I have a bed file with 13k snps and want to intersect this with a gff file with all the genes annotated for this species. My aim is to find which of my snps fall within genes or other annotated features. Does any one have any suggestions on how to go about this? I'd really appreciate some suggestions and pointers.
Here's my gff file;
head Aradu.Araip_v02.gff | column -t
Aradu.A01 gene 17735860 17739171 ID=Aradu.B2QWP;Name=Aradu.B2QWP;Note=uncharacterized protein LOC100797259 isoform X4 [Glycine max]%3B IPR004332 (Transposase%2C MuDR%2C plant)

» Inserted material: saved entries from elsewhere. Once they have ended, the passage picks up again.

/-- A Clearing that has been raised: its triggering slots, and the raises of the same evaluation, whose entries follow it (R395);
none where the tamper buffer holds them (R399). -/
structure ClearJob where
  mask : Nat
  raises : List Raise
deriving DecidableEq, Repr

/-- A session key and its nonces (R311, R400). -/
structure SessKey where
  path : Path
  key : List Byte
  rxNonce : Nat
  txNonce : Nat
deriving DecidableEq, Repr

/-- Tamper slots, the ladder, keys, TRNG and the TAP (R390 to R409). -/
structure Tamper where
  slots : List Slot
  /-- The tamper buffer of the AON domain: slot and CAL64 (R399). -/
  buffer : List (Nat × Nat)
  overflow : Nat
  vbatEntries : Nat
  vbatOverflow : Nat
  clearPending : Bool
  /-- Clearings raised and not yet carried out, with their triggering slots (R469). -/
  clearQueue : List ClearJob
  clearings : Nat
  /-- The identity key in the key store; the number names the key. -/
  identity : Option Nat
  /-- The wrapped key copy in P0. -/
  wrapped : Option Nat
  /-- Identity keys made so far. -/
  keySerial : Nat
  owner : Option (List Byte)
  challenge : List Byte
  keys : List SessKey
  /-- Consecutive AUTH_FAIL on secured packets, by path. -/
  authRuns : List (Path × Nat)
  trngOk : Bool
  trngFails : Nat
  injectFails : Nat
  /-- Consecutive windows with one detector alone reporting, clocks 0 to 2 (R392). -/
  disagree : List Nat
  /-- Detector reports of the previous window: (D, A) of clocks 0 to 2 (R391). -/
  detPrev : List (Bool × Bool)
  /-- The latest injection of R392 failed. -/
  injectBad : Bool
  jtagIr : Nat
  jtagWait : Option Nat
  clearedSinceUp : Bool
  /-- A Clearing has erased the wrapped key copy, and no key has been made since (R360). -/
  erased : Bool
  /-- Model clock of the latest clock-monitor window of clocks 0 to 2 (R391), of the latest injection (R392), of the latest
  check of the key store (R400) and of the latest failed test or restart of the TRNG (R402); none before the first since
  power-up. -/
  monClk : List (Option Nat)
  injectClk : Option Nat
  keyClk : Option Nat
  trngClk : Nat
deriving DecidableEq, Repr

/-! ### Warden (chapter 18) -/

/-- A log entry waiting in Warden RAM; SEQ is given when it is written (Table 18-3). -/
structure LogEntry where
  time : Nat
  code : Nat
  data : List Byte
  flags : Nat
  clk : Nat
deriving DecidableEq, Repr

/-- Supervision, log buffer and restarts (R410 to R417, R426). -/
structure Warden where
  running : Bool
  canopyRunning : Bool
  dspRunning : Bool
  buffer : List LogEntry
  /-- LOG_LOST. -/
  lost : Nat
  /-- Entries discarded since the last LOG_LOST entry. -/
  lostSince : Nat
  /-- Highest SEQ held in a valid entry. -/
  logSeq : Nat
  health : Nat
  /-- Consecutive readings on the other side of the window, sensors 0 to 11 (R413). -/
  sensorRun : List Nat
  /-- Model clock of the latest reading of each sensor. -/
  sensorClk : List (Option Nat)
  canopyRestarts : Nat
  /-- Unplanned Canopy restarts in the present count of R412, and model clock of the latest. -/
  unplanned : Nat
  unplannedClk : Nat
  /-- A planned restart waits for the next block boundary, with its REASON. -/
  restartReq : Option Nat
  /-- An unplanned restart waits for the next block boundary. -/
  restartUnplanned : Bool
  /-- Canopy is stopped and waits for the back-off of R412, s; none when it does not wait. -/
  backoff : Option Nat
  /-- Cause of the Canopy stop in progress, with REASON. -/
  stopCause : Nat × Nat
  stopClk : Nat
  dspReloads : Nat
  /-- A DSP frame expiry came within the last 60 s, by model clock. -/
  dspExpiryClk : Option Nat
  dspReloadWait : Bool
  wardenRestarts : Nat
  /-- Cause of the Warden restart in progress. -/
  wardenCause : Nat
  wardenClk : Nat
  /-- Critical slots missed in a row. -/
  missedFrames : Nat
deriving DecidableEq, Repr

/-- One flash region (R420): state 0 WRITTEN, 1 TRIAL, 2 GOOD, 3 REVOKED. -/
structure Region where
  st : Nat
  act : Nat
  trials : Nat
  version : Nat
  rollbackMin : Nat
  valid : Bool
deriving DecidableEq, Repr

/-- The update engine, the banks and the OTP thermometer (R418 to R425). -/
structure Update where
  /-- UPDATE_STATE: 0 IDLE to 5 TRIAL. -/
  st : Nat
  /-- Kinds of which the latest choice of an image found none that is valid (R28, R337). -/
  absent : List Nat
  header : List Byte
  payload : List Byte
  /-- Model clock at the switch that began the trial. -/
  trialClk : Nat
  /-- Regions 0 and 1 of kinds 0 to 3. -/
  banks : List (Region × Region)
  /-- Active region of kinds 0 to 3. -/
  active : List Nat
  rollback : Nat
  /-- A failed trial waits for the kind's next safe point to switch back, with the cause. -/
  revert : Option Nat
  /-- The factory record in use: copy 0 A or 1 B, 0xFF nominal values; the Warden chooses it at stage 2 (R421). -/
  factory : Nat
deriving DecidableEq, Repr

/-- Transplant packages (R427 to R429). -/
structure Transplant where
  /-- PREPARE accepted: DEST_UNIQUE_ID and DEST_PUB. -/
  prepare : Option (Nat × List Byte)
  package : Option (List Byte)
  /-- An import verified and waiting for its block boundary: plaintext body and Bx. -/
  importBody : Option (List Byte × Nat)
  srcId : Nat
  imported : Bool
deriving DecidableEq, Repr

/-! ### Ring network (chapter 12) -/

/-- What a frame carries. -/
inductive FrameKind where
  | reply | ptp | phasor | bulk | host | supervision | config | forwarded
deriving DecidableEq, Repr

/-- What a PTP message needs when it leaves (R289, R290): of a forwarded Sync its source port identity, sequenceId, receive
instant, ingress peer delay where it is valid, one-step and correctionField; of a forwarded Follow_Up source, sequenceId and
correctionField; of a Pdelay_Resp the port identity that asked, with the request's sequenceId and correctionField. -/
inductive PtpMark where
  | sync (source seq rx : Nat) (delay : Option Nat) (oneStep : Bool) (corr : Int)
  | followUp (source seq : Nat) (corr : Int)
  | response (asker seq : Nat) (corr : Int)
deriving DecidableEq, Repr
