-- ==== Sys2Proof/Machine/EnergyOps.lean ====
section
/-! DEFINITION. Energy kernels of both engines over a frame, calibration pulses, and the closing of a block (R174 to R197). -/

namespace Sys2Proof.Machine

/-! ### Primary values (R72) -/

/-- Primary units of one code of a channel (R72). -/
def primaryScale (s : State) (c : Nat) : Rat :=
  codeWeight (chanGain s c) * parF s (pid 16 c 3) * (par s (pid 17 c 0) : Rat) / 1073741824

/-- Primary value of the full-scale sine rms of a channel, in 1/√2 units: full scale peak. -/
def fullScalePrimary (s : State) (c : Nat) : Rat := primaryScale s c * 6291456

/-! ### One frame (R177, R185) -/

/-- A channel's primary value in one engine and whether it is a substitute. -/
structure Val where
  x : Rat
  sub : Bool
  sat : Bool
deriving DecidableEq, Repr

/-- The value of the full engine: the P entry, or the value one nominal period earlier when it is UNSETTLED (R185). A missing
earlier value is a free value. -/
def fullVal (s : State) (outs : List ChanOut) (c : Nat) : Val :=
  match outs[c]? with
  | none => ⟨0, false, false⟩
  | some o =>
    let sub := bitAt o.flags 7
    let x := if sub then
        ((s.me.ringF.getD c [])[nominalSamples s - 1]?).getD ((Config.freeInt (s.free + 604 + c) : Int) : Rat)
      else (o.p : Rat) * primaryScale s c
    ⟨x, sub, bitAt o.flags 4⟩

/-- The value of Pioneer, from its branch (R185, R195). -/
def pioVal (s : State) (outs : List ChanOut) (c : Nat) : Val :=
  match outs[c]? with
  | none => ⟨0, false, false⟩
  | some o =>
    let x := if o.pioUns then
        ((s.me.ringP.getD c [])[nominalSamples s - 1]?).getD ((Config.freeInt (s.free + 640 + c) : Int) : Rat)
      else o.pio * primaryScale s c
    ⟨x, o.pioUns, o.ovr⟩

/-- Values of all channels. -/
def frameVals (f : Nat → Val) : List Val := (List.range 36).map f

/-- A value of a list; zero for a channel that does not exist. -/
def valOf (l : List Val) (c : Nat) : Val := l.getD c ⟨0, false, false⟩

/-! ### The fundamental (R178) -/

/-- NOMINAL_HZ. -/
def nominalHz (s : State) : Rat := if par s (pid 2 0 0) == 60 then 60 else 50

/-- Frequency that the demodulator of a bus tracks: its fundamental, or NOMINAL_HZ without a reference phase (R178). -/
def trackHz (s : State) (b : Nat) : Rat := if (refPhase s b).isNone then nominalHz s else (pqBus s b).f1

/-- The fundamental analytic signal of a channel at its newest sample, in rms units: the quadrature demodulator over the latest
samples with substitutes in place, newest first (R178, R185). -/
def fundamental (f : Rat) (l : List Rat) : Rat × Rat :=
  (sumQ (l.mapIdx fun i x => x * Config.demodTap f i * Config.cosDeg (360 * f * (i : Rat) / 25000)),
   sumQ (l.mapIdx fun i x => x * Config.demodTap f i * Config.cosDeg (360 * f * (i : Rat) / 25000 - 90)))

/-- Square of the demodulator's output at a tracked frequency for a sine of amplitude 1 and rms 1/√2 at a frequency and phase. -/
def demodSq (hz f phase : Rat) : Rat :=
  let y := fundamental hz ((List.range 500).map fun i => Config.cosDeg (phase - 360 * f * (i : Rat) / 25000))
  y.1 ^ 2 + y.2 ^ 2

/-- R178: unit gain within ±0.01 % over ±5 Hz about nominal, and 80 dB against harmonic orders 2 to 63 of the tracked frequency. A claim
that needs them takes this as a hypothesis: nothing in the model fixes the demodulator's coefficients (assumption 61). -/
def DemodLimits (nominal : Rat) : Prop :=
  ∀ hz phase, nominal - 5 ≤ hz → hz ≤ nominal + 5 →
    (99980001 / 200000000 ≤ demodSq hz hz phase ∧ demodSq hz hz phase ≤ 100020001 / 200000000) ∧
    ∀ n : Nat, 2 ≤ n → n ≤ 63 → demodSq hz (n * hz) phase ≤ 1 / 200000000

/-- V1·I1* (Table 8-3). -/
def fundPower (v i : Rat × Rat) : Rat × Rat := (v.1 * i.1 + v.2 * i.2, v.2 * i.1 - v.1 * i.2)

/-- V1·I1* of an element at a sample, from the full engine's rings before it and the sample's values. -/
def elemFund (s : State) (vals : List Val) (e : Nat) : Rat × Rat :=
  let f := trackHz s (busOf (voltChan s e))
  let sig := fun (c : Nat) => fundamental f (((valOf vals c).x :: s.me.ringF.getD c []).take 500)
  fundPower (sig (voltChan s e)) (sig (curChan s e))

/-- One more sample of an element (Table 8-3). -/
def ElemAcc.add (a : ElemAcc) (v i : Val) (f : Rat × Rat) (nom long : Bool) : ElemAcc :=
  { n := a.n + 1, vi := a.vi + v.x * i.x, vv := a.vv + v.x * v.x, ii := a.ii + i.x * i.x, p1 := a.p1 + f.1, q1 := a.q1 + f.2,
    est := a.est || v.sub || i.sub, sat := a.sat || v.sat || i.sat, freqNom := a.freqNom || nom,
    long := a.long || long }

/-- One more sample of a circuit's apparent and tamper sums (R177, R194). -/
def circAdd (s : State) (vals : List Val) (c : Nat) (a : CircAcc) : CircAcc :=
  let es := circElems s c
  let v := es.map (fun e => (valOf vals (voltChan s e)).x)
  let i := es.map (fun e => (valOf vals (curChan s e)).x)
  let isum := i.foldl (· + ·) 0
  let n := (neutral s c).map (fun e => e.2 * (valOf vals e.1).x)
  let third := if es.length == 3 then n.getD isum else -isum
  let d1 := v.getD 0 0 - v.getD 1 0
  let d2 := v.getD 1 0 - v.getD 2 0
  let d3 := v.getD 2 0 - v.getD 0 0
  let vll := if es.length == 3 then d1 * d1 + d2 * d2 + d3 * d3
    else v.getD 0 0 * v.getD 0 0 + v.getD 1 0 * v.getD 1 0 + (v.getD 1 0 - v.getD 0 0) * (v.getD 1 0 - v.getD 0 0)
  let r := isum - n.getD 0
  let vn := (valOf vals (4 * circBus s c + 3)).x
  { ix := a.ix + third * third, vll := a.vll + vll, res := a.res + r * r, vn := a.vn + vn * vn }

/-- The Pioneer path has a record: a valid one, or a rebuilt one from its block boundary on (R36). -/
def recordInForce (s : State) : Bool := s.hw.pioSeq.isSome && !s.hw.pioWait

/-- Pioneer meters: a record is in force and the modulators deliver (R31, R36). -/
def pioMeters (s : State) : Bool := s.pw.phase == .metering && recordInForce s

/-- Samples after which a substitution is long (R184): 5 s. -/
def longSamples : Nat := 125000

/-- An element's substitution runs after a frame (R185). -/
def ElemRun.took (r : ElemRun) (subF subP fullRuns settled : Bool) : ElemRun :=
  let eff := if fullRuns then subF else subP
  { r with subst := if subF then r.subst + 1 else 0, substPio := if subP then r.substPio + 1 else 0,
           logged := r.logged && eff, settled := r.settled || settled }

/-- The length of an element's substitution that ESTIMATED_BLOCKS and the log follow (R185). -/
def substRun (s : State) (e : Nat) : Nat :=
  let r := s.me.elemRun.getD e ElemRun.reset
  if s.me.fromB1 then r.subst else r.substPio

/-- Log METRO_SUBST_LONG once per element and episode (R185). -/
def State.substLog (s : State) (e : Nat) : State :=
  let r := s.me.elemRun.getD e ElemRun.reset
  if elemOn s e && longSamples ≤ substRun s e && !r.logged then
    (s.onMe fun m => { m with elemRun := modAt m.elemRun e fun x => { x with logged := true } }).log 0x0204 (le 1 e)
  else s

/-- Push a value on a cycle-repeat ring of one channel. -/
def ringPush (l : List Rat) (x : Rat) : List Rat := (x :: l).take 500

/-- Both engines take a frame of values. -/
def State.energyFrame (s : State) (fv pv : List Val) : State :=
  let nomA := (refPhase s 0).isNone
  let nomB := (refPhase s 1).isNone
  let meters := pioMeters s
  let m := s.me
  let runs := (List.range 28).map fun e =>
    let r := m.elemRun.getD e ElemRun.reset
    if elemOn s e then
      let (v, i) := (voltChan s e, curChan s e)
      r.took ((valOf fv v).sub || (valOf fv i).sub) ((valOf pv v).sub || (valOf pv i).sub) m.fromB1
        (meters && !(valOf pv v).sub && !(valOf pv i).sub)
    else r
  let elemF := (List.range 28).map fun e =>
    let a := m.elemF.getD e ElemAcc.zero
    if m.fromB1 && elemOn s e then
      a.add (valOf fv (voltChan s e)) (valOf fv (curChan s e)) (elemFund s fv e) (if busOf (voltChan s e) == 0 then nomA else nomB)
        (decide (longSamples ≤ (runs.getD e ElemRun.reset).subst))
    else a
  let elemP := (List.range 28).map fun e =>
    let a := m.elemP.getD e ElemAcc.zero
    if meters && elemOn s e && (runs.getD e ElemRun.reset).settled then
      a.add (valOf pv (voltChan s e)) (valOf pv (curChan s e)) (0, 0) false
        (decide (longSamples ≤ (runs.getD e ElemRun.reset).substPio))
    else a
  let circF := (List.range 28).map fun c =>
    let a := m.circF.getD c CircAcc.zero
    if m.fromB1 && !(circElems s c).isEmpty then circAdd s fv c a else a
  let s1 := s.onMe fun m =>
    { m with ringF := if m.kernels then (m.ringF.zip fv).map (fun e => ringPush e.1 e.2.x) else m.ringF,
             ringP := (m.ringP.zip pv).map (fun e => ringPush e.1 e.2.x),
             elemF := elemF, elemP := elemP, circF := circF, elemRun := runs, blockN := m.blockN + 1 }
  (List.range 28).foldl State.substLog s1

/-! ### Calibration pulses (R189 to R192) -/

/-- Elements of a CF target: one element, or those of a circuit. -/
def cfElems (s : State) (k : Nat) : List Nat :=
  let t := par s (pid 26 k 1)
  if bitAt t 7 then circElems s (bitsAt t 0 5) else [bitsAt t 0 5]

/-- An output is enabled. -/
def cfOn (s : State) (k : Nat) : Bool := bitAt (par s (pid 26 k 2)) 0

/-- A quantity that Pioneer can pulse (R189). -/
def pioQuantity (q : Nat) : Bool := q == 0 || q == 1 || q == 14

/-- An output waits for the full engine (CF_STATUS bit WAITING). -/
def cfWaiting (s : State) (k : Nat) : Bool := cfOn s k && !pioQuantity (par s (pid 26 k 0)) && !s.me.fromB1

/-- What a CF quantity follows sample by sample (Table 8-2, Table 8-3): total active, fundamental active or fundamental reactive
power; apparent energy exists for a block alone. -/
inductive Flow where
  | total | active | reactive | block
deriving DecidableEq, Repr

def flowOf (q : Nat) : Flow :=
  if pioQuantity q then .total
  else if q == 2 || q == 3 then .active
  else if q < 8 || q == 12 || q == 13 then .reactive
  else .block

/-- Energy of a sample of an element in the full engine, in µWh or µvarh (R182). -/
def sampleFull (s : State) (vals : List Val) (flow : Flow) (e : Nat) : Rat :=
  if !elemOn s e || !s.me.fromB1 then 0
  else
    match flow with
    | .total => (valOf vals (voltChan s e)).x * (valOf vals (curChan s e)).x / 90
    | .active => (elemFund s vals e).1 / 90
    | .reactive => (elemFund s vals e).2 / 90
    | .block => 0

/-- Energy of a sample of an element in Pioneer, in µWh (R182). -/
def samplePio (s : State) (vals : List Val) (e : Nat) : Rat :=
  if elemOn s e && (s.me.elemRun.getD e ElemRun.reset).settled then
    (valOf vals (voltChan s e)).x * (valOf vals (curChan s e)).x / 90
  else 0

/-- Pulse weight in force in µWh (R190, R192). -/
def cfWeight (s : State) (k : Nat) (c : Cf) : Rat :=
  let w : Rat := par s (pid 26 k 4)
  if c.test then w / ((2 ^ par s (pid 26 k 5) : Nat) : Rat) else w

/-- Pulses that a frame may start: one, ten frames apart (R191); in test mode up to 40 kHz, eight in five frames (R192). -/
def cfRoom (c : Cf) (n : Nat) : Nat :=
  if c.test then 8 * (n + 1) / 5 - 8 * n / 5 else if 10 ≤ c.since + 1 then 1 else 0

/-- Where a frame's pulses start, in TIME cycles of 7.8125 ns after the P instant: at it, or in test mode where the accumulator,
growing from `a` by `e` over the 40 µs, crosses each weight (R190, R192). -/
def cfEdges (test : Bool) (a e w : Rat) (n : Nat) : List Nat :=
  (List.range n).map fun j =>
    if !test || e ≤ 0 then 0 else (roundAway ((((j + 1 : Nat) : Rat) * w - a) / e * 5120)).toNat

/-- Intervals in TIME cycles between each of a frame's pulse starts and the start before it; the start before the frame lies `back`
cycles before its P instant. -/
def cfGaps (back : Int) (last : Nat) : List Nat → List Nat
  | [] => []
  | o :: r => (back + o - last).toNat :: cfGaps 0 o r

/-- One output takes a frame: delivery of the energy of the sample one block earlier, and pulses (R189 to R192). An output that
waits for the full engine pulses nothing. -/
def cfStep (s : State) (fv pv : List Val) (k : Nat) (c : Cf) : Cf :=
  if !cfOn s k then c
  else
    let flow := flowOf (par s (pid 26 k 0))
    let e := c.ready.headD 0
    let acc := c.acc + e
    let w := cfWeight s k c
    let n := if cfWaiting s k then 0 else Nat.min (acc / w).floor.toNat (cfRoom c s.me.blockN)
    let left := acc - (n : Rat) * w
    let ed := cfEdges c.test c.acc e w n
    let iv := cfGaps (((c.since + 1 : Nat) : Int) * 5120 - c.lastOff) 0 ed
    { c with openE := c.openE ++ [(cfElems s k).map (sampleFull s fv flow)],
             openP := if flow == .total then c.openP ++ [(cfElems s k).map (samplePio s pv)] else c.openP,
             ready := c.ready.drop 1, acc := left, count := u32 (c.count + n), clipped := decide (w < left),
             pulse := c.pulse || n != 0, edges := ed, ends := ed.zipWith (fun o i => o + i / 2) iv,
             lastOff := ed.getLast?.getD c.lastOff, interval := iv.getLast?.getD c.interval, since := if n == 0 then c.since + 1 else 0 }

/-- Length of an output's pulse in TIME cycles: WIDTH_MS, or half the interval between the last two starts, in whole 40 µs, where
that is shorter than two widths (R191); in test mode always half the interval (R192). -/
def cfWidth (s : State) (k : Nat) (c : Cf) : Nat :=
  let w := cycMs * par s (pid 26 k 3)
  if c.test then c.interval / 2 else if c.interval < 2 * w then c.interval / 10240 * 5120 else w

/-- The pulse in progress ends in the present frame, or has had its length before it. -/
def cfOver (s : State) (k : Nat) (c : Cf) : Bool := c.lastOff + cfWidth s k c < (c.since + 1) * 5120

/-- In test mode an output is in a pulse at some TIME cycles after the latest frame's P instant: in one that the frame has started,
or in one that an earlier frame has (R192). -/
def cfTestHigh (c : Cf) (x : Nat) : Bool :=
  (c.edges.zip c.ends).any (fun e => e.1 ≤ x && x < e.2) || (c.edges.isEmpty && c.since * 5120 + x < c.lastOff + c.interval / 2)

/-- Level of an output: low while inactive, or high with ACTIVE_LOW (R189); low until a Pioneer record is in force (R36). -/
def cfLevel (s : State) (k : Nat) : Bool :=
  ((s.me.cfs.getD k Cf.reset).pulse && cfOn s k && !cfWaiting s k && recordInForce s) != (bitAt (par s (pid 26 k 2)) 1 && recordInForce s)

/-- All outputs take a frame; without a Pioneer record in force they stay low (R33, R36). -/
def State.cfFrame (s : State) (fv pv : List Val) : State :=
  if pioMeters s then s.onMe fun m => { m with cfs := m.cfs.mapIdx (cfStep s fv pv) } else s

/-! ### The stream that power quality and phasors read (R203, R228) -/

/-- Bit map of the places of a list that a predicate selects. -/
def mapBits {α : Type} (l : List α) (p : α → Bool) : Nat := packFlags (l.map p)

/-- Channels under a path check (R113). -/
def probedMap (s : State) : Nat :=
  packFlags ((List.range 36).map fun c => (s.stand (standOf c)).active.any (fun x => x.chan == c))

/-- The full engine's stream takes an instant. -/
def State.pushWave (s : State) (t : Nat) (outs : List ChanOut) (fv : List Val) : State :=
  if !s.me.kernels then s
  else
    let x : Wave :=
      { n := (s.wave.head?.map (·.n + 1)).getD 0, t := t, x := fv.map (·.x), w := outs.map (·.w), est := mapBits fv (·.sub), sat := mapBits fv (·.sat),
        wEst := (List.range 15).map fun j => mapBits outs fun o => bitAt (o.wf.getD j 0) 7,
        wSat := (List.range 15).map fun j => mapBits outs fun o => bitAt (o.wf.getD j 0) 4,
        probe := probedMap s, step := s.te.stepP }
    { s with wave := (x :: s.wave).take 40000 }

end Sys2Proof.Machine
end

Aradu.A01 mRNA 17735860 17739171 ID=Aradu.B2QWP.1;Parent=Aradu.B2QWP;Name=Aradu.B2QWP.1
Aradu.A01 exon 17735860 17736516 ID=Aradu.B2QWP:exon:0;Parent=Aradu.B2QWP.1
Aradu.A01 exon 17737010 17737038 ID=Aradu.B2QWP:exon:1;Parent=Aradu.B2QWP.1
Aradu.A01 exon 17737236 17737802 ID=Aradu.B2QWP:exon:2;Parent=Aradu.B2QWP.1
Aradu.A01 exon 17738326 17738425 ID=Aradu.B2QWP:exon:3;Parent=Aradu.B2QWP.1
Aradu.A01 exon 17738558 17738633 ID=Aradu.B2QWP:exon:4;Parent=Aradu.B2QWP.1
Aradu.A01 exon 17738752 17738962 ID=Aradu.B2QWP:exon:5;Parent=Aradu.B2QWP.1
Aradu.A01 exon 17739071 17739171 ID=Aradu.B2QWP:exon:6;Parent=Aradu.B2QWP.1
Here's my bed file with snps;
head Allsnps.bed | column -t
chrom pos pos Marker conversion.type
Aradu.A01 230496 230496 AX-147207636 Polyhigh
Aradu.A01 230616 230616 AX-147207637 Other
Aradu.A01 231463 231463 AX-147207638 Polyhigh
Aradu.A01 253683 253683 AX-147207640 Other
Aradu.A01 390660 390660 AX-147207661 Nominor
Aradu.A01 405426 405426 AX-147207663 Polyhigh
Aradu.A01 413869 413869 AX-147207665 Polyhigh
Aradu.A01 461328 461328 AX-147207676 Nominor
Aradu.A01 785293 785293 AX-147207749 Nominor
Thanks,
Paul
Thank you @Petr! I used Bedtools and it worked just fine. I agree with you that it is nice to learn new ways of doing something and definitely writing your own scripts for a job is good practice for much needed skills.
I will give you more direct feedback a little later about how well the script worked. Thanks again!